Anja Suša, who has international directing assignments, is leading the production of Tove Ditlevsen's eclectic, autofictional trilogy. According to Svenska Dagbladet, the theatre makes memories from the past reformulated into an elusive now. The production features innovative staging techniques, with every scene created as a gestural figure.
In one key moment, the little girl Tove's fringe comes loose, and when it is placed on the mother or brother, other actors take on the poet role and fantasize the scene we see. Another scene shows 20-year-old Tove, a maid in a Hitler-loving bourgeois family, crouching under a table and describing the cramped space as her maid's room. The entire ensemble holds Tove like a marionette in her first childbirth, where she stands alienated before a small bundle of cloth representing a child.

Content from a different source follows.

-- ==== Sys2Proof/Machine/Dispatch.lean ====
section
/-! DEFINITION. The dispatch: one arm per constructor of Instr, in the order of the opcode table. -/

namespace Sys2Proof.Machine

It is a complete fireworks display of scenic incidents when Anja Suša enters Tove Ditlevsen's universe.
The exact date of the production and how audiences or critics have received it remain unknown, as do specific international assignments Suša has undertaken. It is also unclear if there are upcoming shows or tour dates, or what other works by Ditlevsen have been adapted for the stage.
Suša, who besides her own international directing assignments is a professor in theatre direction at Stockholm University of the Arts, could use 'The Copenhagen Trilogy' at Intiman in Malmö as a prime example of the possibilities in scenic design.
Everything in Ditlevsen's eclectic, autofictional trilogy can be transformed into physical forms.
The theatre makes memories from the past reformulated into an elusive now.